October is the arena in which this special band of players excels. And this last Tuesday in September against the Rays sure feels like a warmup for the playoff fun to come. By scoring two runs in the bottom of ninth on an epic 10-pitch walk from Chas McCormick — one in which he fouls off four straight good pitches down to his last strike — and an eight-pitch walk from pinch hitter Jason Castro, the Astros poke the Rays where it hurts most.

Altuve’s team reminds Tampa Bay that they never go away easily. Yes, the Rays beat the Astros in the 2020 American League Championship Series with the then-largely unknown Arozarena playing home run hero, but they needed to survive Houston coming back from a 3-0 series deficit to force a seventh game to do it.

Nothing ever comes easy against these Astros. The Astros aren’t just The Most Hated Team in Baseball just because of that sign stealing scandal that seems to selectively forget how many other teams were conducting their own versions of baseball espionage. No, these Astros of Altuve, Correa and Bregman are despised because they’re so annoying to play against too.

These battlers just never stopped fighting.

“Character’s not an issue on this team,” Baker says after win No. 92. “This team has been there before. They continue to believe.”

The Core Astros, Randy Arozarena and the Playoff Fight

The Core Astros — the five remaining players who’ve been together for this entire run of four straight league championship series and two World Series in four years (Altuve, Correa, Bregman, Yuli Gurriel and Lance McCullers Jr.) — keep indoctrinating new Astros into this club of relentlessness, too. On this night, it’s Chas McCormick, the young outfielder who did not have a regular role until general manager James Click traded away Myles Straw in part to give him one, who absolutely refuses to let JT Chargois put him away.

“Those guys did an unbelievable job,” Chargois says of the Astros hitters’ afterward. “It was a great baseball game, and it didn’t work out.”

This is what these Astros can still do. This team is not nearly as strong as that often dominant 2019 squad that had Gerrit Cole, Justin Verlander and George Springer on it. But they know how to hang around and hang around with good teams – until a chance to win it presents itself. On this night, that means getting solo home runs from Bregman (in the bottom of the sixth inning to break up the Rays’ no hitter) and Altuve (in the bottom of the eighth inning to tie things at 2) and making a moment out of almost nothing in the ninth.
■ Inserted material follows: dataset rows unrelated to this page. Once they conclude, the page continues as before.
-- ==== Sys2Proof/Laws/Jtag.lean ====
section
/-!
SUPPORT. What the operations of Machine/Jtag.lean leave unchanged, and what they keep.
-/
namespace Sys2Proof.Machine

theorem State.drivePins_moves (s : State) :
    Moves [.jtag] s (State.drivePins s) := by
  unfold State.drivePins
  refine Moves.step ?_ (Moves.mono (by decide) (State.modJtag_moves _ _ (fun h => ⟨h.1, by split; exact (List.length_map _).trans rfl; exact List.length_replicate⟩)))
  exact Moves.refl _ _

theorem State.setIr_moves (code : Nat) (s : State) :
    Moves [.jtag] s (State.setIr code s) := by
  unfold State.setIr
  refine Moves.step ?_ (Moves.mono (by decide) (State.drivePins_moves _))
  refine Moves.step ?_ (Moves.mono (by decide) (State.modJtag_movesAll _ _ (fun _ => by exact Jtag.keeps_of rfl rfl)))
  exact Moves.refl _ _

theorem State.changeIr_moves (code : Nat) (s : State) :
    Moves [.tbu, .tmr, .evc, .psc, .pad, .mbx, .boot, .cfg, .fab, .parts, .lf, .pop, .radio, .sess, .rel, .crypt, .keys, .met, .ledger, .health, .net, .cores, .jtag, .mem] s (State.changeIr code s) := by
  unfold State.changeIr
  refine Moves.ite (fun _ => ?_) (fun _ => ?_)
  · exact Moves.refl _ _
  · extract_lets +onlyGivenNames x0
    have hx0 : Moves [.tbu, .tmr, .evc, .psc, .pad, .mbx, .boot, .cfg, .fab, .parts, .lf, .pop, .radio, .sess, .rel, .crypt, .keys, .met, .ledger, .health, .net, .cores, .jtag, .mem] s x0 := by
      refine Moves.step ?_ (Moves.mono (by decide) (State.setIr_moves _ _))
      exact Moves.refl _ _
    clear_value x0
    refine Moves.ite (fun _ => ?_) (fun _ => ?_)
    · exact hx0
    · refine Moves.ite (fun _ => ?_) (fun _ => ?_)
      · refine Moves.step ?_ (Moves.mono (by decide) (State.systemReset_moves _ _))
        exact hx0
      · exact hx0

theorem doUpdateDr_moves (cells : List Bool) (s : State) :
    Moves [.jtag] s (doUpdateDr cells s) := by
  unfold doUpdateDr
  refine Moves.ite (fun _ => ?_) (fun _ => ?_)
  · refine Moves.step ?_ (Moves.mono (by decide) (State.drivePins_moves _))
    refine Moves.step ?_ (Moves.mono (by decide) (State.modJtag_moves _ _ (by simp +contextual [Jtag.Keeps, Jtag.Shaped] <;> intros <;> omega)))
    exact Moves.refl _ _
  · exact Moves.refl _ _

end Sys2Proof.Machine
end

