-- ==== Sys2Proof/Tests/Slice0.lean ====
section
/-!
SUPPORT. The model's own tests: what WellFormed refuses, results of the spec's worked examples and of published vectors,
and, for each statement with hypotheses, concrete states and operands that meet them, clause by clause.
-/
set_option Elab.async false
set_option maxRecDepth 20000

namespace Sys2Proof.Tests
open Sys2Proof Sys2Proof.Machine

/-- A running block, 1,000 s into its epoch. -/
def on : State :=
  { boot := { phase := .running, bootCount := 1, releaseNs := 1000000, readyNs := 2000000, epochDue := false }
    tbu := { running := true, refOk := true, slowOk := true, ns := 1000000000000 }
    mbx := { ready := true }
    net := { linkUp := [true, true, true, true, true, true] } }

/-- Values that the image carries. -/
def img (vs : List (Nat × Nat × Int)) (s : State) : State :=
  s.modCfg fun c => { c with image := vs.map fun v => (v.1 * 0x10000 + v.2.1, v.2.2) }

/-- A command in a mailbox, issued and started. -/
def put (mb op : Nat) (p : List Byte) (s : State) : State :=
  s.modBox mb fun b =>
    { b with st := .issued, started := true, ringNs := s.now, run := leBytes 2 op ++ leBytes 2 7 ++ leBytes 2 0 ++
        leBytes 2 p.length ++ leBytes 1 0xFF ++ zeros 3 ++ leBytes 4 0 ++ p }

/-- The same with host window 0 named and held. -/
def putWin (mb op : Nat) (p : List Byte) (s : State) : State :=
  s.modBox mb fun b =>
    { b with st := .issued, started := true, ringNs := s.now, winHeld := some 0, run := leBytes 2 op ++ leBytes 2 7 ++
        leBytes 2 0 ++ leBytes 2 p.length ++ leBytes 1 0 ++ zeros 3 ++ leBytes 4 0 ++ p }

/-! ### Deciding the hypotheses -/

/-- A statement about the value of an option, if there is one. -/
@[reducible] def decSome {α : Type} {o : Option α} {P : α → Prop} [∀ x, Decidable (P x)] : Decidable (∀ x, o = some x → P x) :=
  match o with
  | some x => decidable_of_iff (P x) ⟨fun h _ e => by cases e; exact h, fun h => h x rfl⟩
  | none => .isTrue fun _ h => by cases h

/-- An option has a value that meets a statement. -/
@[reducible] def decEx {α : Type} {o : Option α} {P : α → Prop} [∀ x, Decidable (P x)] : Decidable (∃ x, o = some x ∧ P x) :=
  match o with
  | some x => decidable_of_iff (P x) ⟨fun h => ⟨x, rfl, h⟩, fun ⟨_, h, k⟩ => by cases h; exact k⟩
  | none => .isFalse fun ⟨_, h, _⟩ => by cases h

/-- The same of a pair. -/
@[reducible] def decPair {α β : Type} {o : Option (α × β)} {P : α → β → Prop} [∀ x y, Decidable (P x y)] :
    Decidable (∃ x y, o = some (x, y) ∧ P x y) :=
  match o with
  | some (a, b) => decidable_of_iff (P a b) ⟨fun h => ⟨a, b, rfl, h⟩, fun ⟨_, _, h, k⟩ => by cases h; exact k⟩
  | none => .isFalse fun ⟨_, _, h, _⟩ => by cases h

/-- A statement about each lane with its place. -/
@[reducible] def decLanes {xs : List Lane} {P : Nat → Lane → Prop} [∀ i x, Decidable (P i x)] :
    Decidable (∀ (i : Nat) (x : Lane), xs[i]? = some x → P i x) :=
  decidable_of_iff (∀ i ∈ List.range xs.length, ∀ x, x ∈ xs[i]? → P i x)
    ⟨fun h i x e => h i (by simpa using (List.getElem?_eq_some_iff.mp e).1) x e, fun h i _ => h i⟩

/-- Another lane has no outcome yet (Round.othersRun). -/
@[reducible] def decOthers {xs : List Lane} {k : Nat} : Decidable (∃ i m, i ≠ k ∧ xs[i]? = some m ∧ m.outcome = none) :=
  decidable_of_iff (∃ i ∈ List.range xs.length, i ≠ k ∧ (xs[i]?).map (·.outcome) = some none) (by
    constructor
    · rintro ⟨i, hi, hk, h⟩
      cases hm : xs[i]? with
      | none => simp [hm] at h
      | some m => exact ⟨i, m, hk, hm, by simpa [hm] using h⟩
    · rintro ⟨i, m, hk, hm, ho⟩
      refine ⟨i, ?_, hk, by simp [hm, ho]⟩
      have := List.getElem?_eq_some_iff.mp hm
      simpa using this.1)

/-- Some answer is ranked. -/
@[reducible] def decRank {l : List SlotAns} {f : SlotAns → Verdict} : Decidable (∃ a c, a ∈ l ∧ f a = .rank c) :=
  decidable_of_iff (∃ a ∈ l, (match f a with | .rank _ => true | _ => false) = true) (by
    constructor
    · rintro ⟨a, ha, h⟩
      cases hf : f a with
      | rank c => exact ⟨a, c, ha, hf⟩
      | _ => simp [hf] at h
    · rintro ⟨a, c, ha, h⟩
      exact ⟨a, ha, by simp [h]⟩)

/-- A line that is neither a bank's nor the ledger's. -/
@[reducible] def decLine {l : MramLine} : Decidable (∀ b, l ≠ .firmware b ∧ l ≠ .meton b ∧ l ≠ .moraine b) :=
  match l with
  | .firmware b => .isFalse fun h => (h b).1 rfl
  | .meton b => .isFalse fun h => (h b).2.1 rfl
  | .moraine b => .isFalse fun h => (h b).2.2 rfl
  | .record _ _ | .attach _ | .stamps | .slot _ | .counters => .isTrue fun _ => ⟨nofun, nofun, nofun⟩

/-- A statement that was decided as true holds. -/
theorem holds {p : Prop} (i : Decidable p) (h : @decide p i = true) : p := @of_decide_eq_true p i h

/-! ### Bytes that rest on an opaque constant -/

/-- The bytes between two known lengths. -/
theorem slice_mid {a t c : List Byte} {i n : Nat} (ha : a.length = i) (ht : t.length = n) : slice (a ++ t ++ c) i n = t := by
  subst ha ht; simp [slice]

/-- The bytes at the end. -/
theorem slice_tail {a t : List Byte} {i n : Nat} (ha : a.length = i) (ht : t.length = n) : slice (a ++ t) i n = t := by
  subst ha ht; simp [slice]

theorem leBytes_length (n v : Nat) : (leBytes n v).length = n := by
  induction n generalizing v with
  | zero => rfl
  | succ n ih => simp [leBytes, ih]

theorem leNat_leBytes (n v : Nat) (h : v < 256 ^ n) : leNat (leBytes n v) = v := by
  induction n generalizing v with
  | zero => simp at h; simp [leBytes, leNat, h]
  | succ n ih =>
    have : v / 256 < 256 ^ n := by rw [Nat.div_lt_iff_lt_mul (by decide)]; rw [Nat.pow_succ] at h; exact h
    simp [leBytes, leNat, ih _ this]; omega

theorem crc16_lt (bs : List Byte) : crc16 bs < 256 ^ 2 := BitVec.isLt _
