-- ==== Sys2Proof/Tests/Slice0.lean ====
section
/-! SUPPORT. The model's own tests. Expected results come from spec/95_test_vectors.md or are written out from
the spec's encodings; the last part shows, for each obligation with hypotheses, values that meet them. -/

namespace Sys2Proof.Tests

open Sys2Proof.Machine

/-- The power-up state of a build. -/
def built (mode : TieMode) : State := { State.reset with build := { tieMode := mode } }

/-- The response to the request word `w`, presented at power-up. -/
def answer (mode : TieMode) (w : Nat) : Option Response :=
  match step ((built mode).withFetchWord 40 w) with
  | .next t => t.response
  | .fault _ => none
  | .refused _ => none

/-! ### Decoding: words written out from 30_encoding.md R36 and its opcode map -/

/-- `q[32] = 0`, then the sign, exponent and mantissa of the binary32 1.0. -/
theorem test_decode_toFloat16 :
    decode (0b0#1 ++ 0b0#1 ++ 0b01111111#8 ++ 0b00000000000000000000000#23) =
      .toFloat16 0x3F800000 := by decide

/-- `q[32] = 1`, sixteen ignored bits, then the sign, exponent and mantissa of the binary16 1.0. -/
theorem test_decode_toFloat32 :
    decode (0b1#1 ++ 0b1111111111111111#16 ++ 0b0#1 ++ 0b01111#5 ++ 0b0000000000#10) =
      .toFloat32 0xFFFF 0x3C00 := by decide

/-- A number of 34 bits is no request and is rejected by name. -/
theorem test_decode_rejects_wide_word : decodeNat 0x200000000 = .error .notARequestWord := by rfl

/-- The highest request word is a `TOFLOAT32`. -/
theorem test_decodeTableWord_highest :
    decodeTableWord 40 0x1FFFFFFFF = some (.toFloat32 0xFFFF 0xFFFF) := by decide

/-! ### Well-formedness -/

/-- R41: no instruction is ill formed, at the ends of the operand ranges. -/
theorem test_wellFormed_all :
    Instr.wellFormed (.toFloat16 0xFFFFFFFF) = true ∧
      Instr.wellFormed (.toFloat32 0xFFFF 0xFFFF) = true := by decide

/-- R43: a `TOFLOAT32` with ignored bits set is not written by the notation. -/
theorem test_hasNotation_refuses_ignored_bits :
    Instr.hasNotation (.toFloat32 0x0001 0x3C00) = false := by decide

/-- R43: an immediate of 17 bits, one of 33 bits, the line itself as an operand, and line 0 are refused. -/
theorem test_program_refuses :
    programWellFormed [.toFloat32 (.imm 0x10000)] = false ∧
    programWellFormed [.toFloat16 (.imm 0x100000000)] = false ∧
    programWellFormed [.toFloat16 (.line 1)] = false ∧
    programWellFormed [.hostStep 0, .toFloat16 (.line 0)] = false := by decide

/-! ### Results: the vectors of 95_test_vectors.md section 2, each one step from power-up -/

/-- Section 2.1, first half: input, result under `TIES_AWAY`, result under `TIES_EVEN`. -/
theorem test_toFloat16_vectors_small :
    ([
    (0x00000000, 0x0000, 0x0000), (0x80000000, 0x8000, 0x8000), (0x00000001, 0x0000, 0x0000),
    (0x807FFFFF, 0x8000, 0x8000), (0x00800000, 0x0000, 0x0000), (0x32FFFFFF, 0x0000, 0x0000),
    (0x33000000, 0x0001, 0x0000), (0x33000001, 0x0001, 0x0001), (0xB3000000, 0x8001, 0x8000),
    (0x33400000, 0x0001, 0x0001), (0x33C00000, 0x0002, 0x0002), (0x34200000, 0x0003, 0x0002),
    (0x34400000, 0x0003, 0x0003), (0x387FC000, 0x03FF, 0x03FF), (0x387FD000, 0x03FF, 0x03FF),
    (0x387FE000, 0x0400, 0x0400), (0x387FF000, 0x0400, 0x0400), (0x38800000, 0x0400, 0x0400),
    (0x38801000, 0x0401, 0x0400), (0x38803000, 0x0402, 0x0402), (0x3F7FF000, 0x3C00, 0x3C00),
    (0x3F800000, 0x3C00, 0x3C00)] : List (Nat × Response × Response)).all
      (fun r => answer .tiesAway r.1 == some r.2.1 && answer .tiesEven r.1 == some r.2.2) = true := by
  decide
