-- ==== Sys2Proof/Machine/IndexMemory.lean ====
section
/-! DEFINITION. The meanings of the index and memory family (spec/42_index_memory.md). The whole range is checked before
any byte moves (R46); no instruction of the family changes `I` except the three that load it. -/

namespace Sys2Proof.Machine

/-- `Annn` (R140). -/
def execLdI (nnn : Addr) (s : State) : Result := .next (s.setI (addrOperand nnn))

/-- `Fx1E` (R141): mod 65536, no flag (D10, D11). -/
def execAddI (x : Reg) (s : State) : Result := .next (s.setI (s.i + (s.reg x).setWidth 16))

/-- `Fx29` (R142): the whole byte is multiplied (D12). -/
def execLdF (x : Reg) (s : State) : Result := .next (s.setI (5 * (s.reg x).setWidth 16))

/-- `Fx33` (R143). -/
def execLdB (x : Reg) (s : State) : Result :=
  if s.dataInBounds 2 then .next (s.setMem (storeDigits (s.reg x) s.indexAddr s.mem))
  else .next (s.raiseFatal .outOfBoundsDataAccess)

/-- `Fx55` (R144). -/
def execStRegs (x : Reg) (s : State) : Result :=
  if s.dataInBounds x.toNat then .next (s.setMem (storeRange s.v s.indexAddr (x.toNat + 1) s.mem))
  else .next (s.raiseFatal .outOfBoundsDataAccess)

/-- `Fx65` (R145). -/
def execLdRegs (x : Reg) (s : State) : Result :=
  if s.dataInBounds x.toNat then .next (s.setRegs (loadRange s.mem s.indexAddr (x.toNat + 1) s.v))
  else .next (s.raiseFatal .outOfBoundsDataAccess)

end Sys2Proof.Machine
end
“Character’s not an issue on this team. This team has been there before. They continue to believe.” — Dusty Baker

The Astros’ ninth starts with infield singles from Yordan Alvarez and Correa, who is only proven safe after a long replay review. It includes a ground out and an intentional walk. Then, McCormick and Castro keep fouling off potential put away pitches. Six in all, all with two strikes, between them.

Big game. Never die. Moment seized.

“That was a string of really big at-bats,” Castro says. “. . . Chas with a huge at-bat. That was a really big at-bat. That kind of setup the way it ended. It was great to see just that display of really continual good approaches and at-bats.”

Jason Castro drew the game-winning walk after Chas McCormick tied on it on an even more epic walk. (Photo by F. Carter Smith)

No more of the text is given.